I think you're right about that BS turn too..., i ride up the wall easily on the heel edge, but as I unweight the board, I have this tendency to wanna look 'down' the pipe, which doesn't let me get the full rotation. That, coupled with the fact that riding DOWN the wall on the toe edge scares me a bit.

Even when turning 180s and attempting 360s, I'm WAY more comfortable turning FS.... yeah, FS


----------



## kri$han (Feb 24, 2007)

oneplankawanka said:


> shred the gnarwal!!! and remember to SMILE while yer doing it..:laugh::laugh:


I wish everyone felt this way...lol. As an 'older' n00b in the park, I always get funny looks from the kids in there like "hey, you're old enough, you should be good at this by now"

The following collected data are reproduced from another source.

-- ==== Sys2Proof/Safety.lean ====
section
/-! DEFINITION. What statements mean by a safe state: the canonical form of memory and tables. -/

namespace Sys2Proof

open Machine

/-- Memory in its canonical form: addresses strictly rising, no byte equal to 0, which an unlisted address reads as. -/
def Memory.wf (m : List Host.Cell) : Bool := twf (fun _ => (0 : Byte)) m

/-- The register file in its canonical form: addresses strictly rising, no word equal to its reset value. -/
def Registers.wf (s : State) : Bool := twf (fun a => BitVec.ofNat 64 (resetOf s.code s.fuses a)) s.regs

/-- A gallery has its four bays, its four queues and its two movers (R116, R306, R234). -/
def GalShaped (x : Gallery) : Prop := x.bays.length = 4 ∧ x.queues.length = 4 ∧ x.movers.length = 2

/-- Every gallery has its shape. -/
def Shaped (s : State) : Prop := ∀ pg, GalShaped (galGet s pg)

end Sys2Proof
end

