-- ==== Sys2Proof/Certificates/Slice0/Obligations.lean ====
section
/-! DEFINITION. The statements: what the commands do, what they leave alone, and what holds of the block throughout. -/

namespace Sys2Proof.Claims

open Sys2Proof.Machine

/-- The module is powered and out of reset, so that its blocks act (R471, R487). -/
abbrev Live (s : State) : Prop := s.power.phase = .on ∧ s.power.mReset = false

/-- A register operation in its turn (R56, R58, R59): of a message that its source has begun, or that it begins itself, with fewer than 64
before it; `u` is the state it meets, `m` its message so far and `who` its principal. -/
abbrev InTurn (s u : State) (src : Source) (who : Princ) (pos : MsgPos) (m : MsgProgress) : Prop :=
  Live s ∧ u = (if pos.first then beginMsg s src pos else s) ∧ tfind u.msgs (senderKey src) = some m ∧ m.early = none ∧
    m.results.length < 64 ∧ principalOf u src = some who

/-- The operation executes: none of its message has failed, or STOP_ON_ERROR is 0 (R58). -/
abbrev Executes (pos : MsgPos) (m : MsgProgress) : Prop := ¬ (m.failed = true ∧ pos.stopOnError = true)

/-- The state once an operation has its result: the last of its message answers it, another is kept with the message (R58, R355). -/
def opDone (src : Source) (pos : MsgPos) (m : MsgProgress) (t : State) (r : Nat × Word64) : State :=
  if pos.last then endMsg t src m.seq (r :: m.results).reverse
  else { t with msgs := tins t.msgs (senderKey src) { m with failed := m.failed || opFailed r.1, results := r :: m.results } }

/-- A message of one request from a source that has the rights of a principal and waits for no other message of its own (R56, R58, R59). -/
abbrev Opens (s : State) (src : Source) (who : Princ) : Prop :=
  Live s ∧ principalOf s src = some who ∧ ∀ i x, src = .session i → sessGet s i.toNat = some x → x.reads = []

/-- The state in which that one operation acts: a session's message has been counted (R351, R529). -/
def heard (s : State) (src : Source) : State :=
  match src with
  | .curator => s
  | .session i =>
    match sessGet s i.toNat with
    | some x => tally (sessPut s i.toNat { x with lastRx := s.now }) (ztPage (sessXdie i.toNat)) 13 1
    | none => s

/-- The state after the message of one operation is answered (R355). -/
def told (s : State) (src : Source) (t : State) (r : Nat × Word64) : State :=
  match src with
  | .curator => emit t (.curatorResp [r])
  | .session i => endReg t i.toNat (match sessGet s i.toNat with | some x => x.rxNext | none => 0) (.regResp i [r])

/-- The write that an operation is, on the register that carries it (R58). -/
def writeOf (s : State) (who : Princ) (addr data mask : Nat) (i : PageInfo) : WReq :=
  let old := regRead s (addr / 4096) i (addr % 4096)
  ⟨who, addr / 4096, i, addr % 4096, old, old - (old &&& mask) + (data &&& mask), data &&& mask, mask, (regFields i (addr % 4096)).getD []⟩

/-- An address names a register that the principal reaches, on a block not in reset (R57, R60). -/
abbrev Reached (s : State) (who : Princ) (addr : Nat) (i : PageInfo) : Prop :=
  addressRefusal s addr = none ∧ (pageAt s (addr / 4096)).map (liveInfo s) = some i ∧ reaches s who (addr / 4096) i (addr % 4096) = true ∧
    inReset s (addr / 4096) i = false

Could all be in my head, though...


----------



## kri$han (Feb 24, 2007)

Good call, man!.. you're right, although not going as steep tends to build more speed, its still way easier...

thanks...


----------



## romesaz (Nov 21, 2007)

kri$han said:


> You do make valid points, but allow me to step in as a pipe noob, to anyone that wants to get in the pipe.
> 
> I can make confident, proper turns, high speed, utilising board flex (not rear-foot rudder steering), or I can board slide turn like everyone else. I can 'hop' turn, and 'hop' to switch and ride an edge very well... it was once I had all these things down that I decided to try the pipe.
> 
> ............


hoooold on... the pipe at Blue actually OPENED? Not that I've the skill for it, but I didn't see it open ONCE last season :\. Which was very appealing since there was nothing but tons of snow in it, and I wanted to just bomb down the flats


----------



## squishydonut (Nov 13, 2007)

excellent thread, one of a few recently. :thumbsup:


----------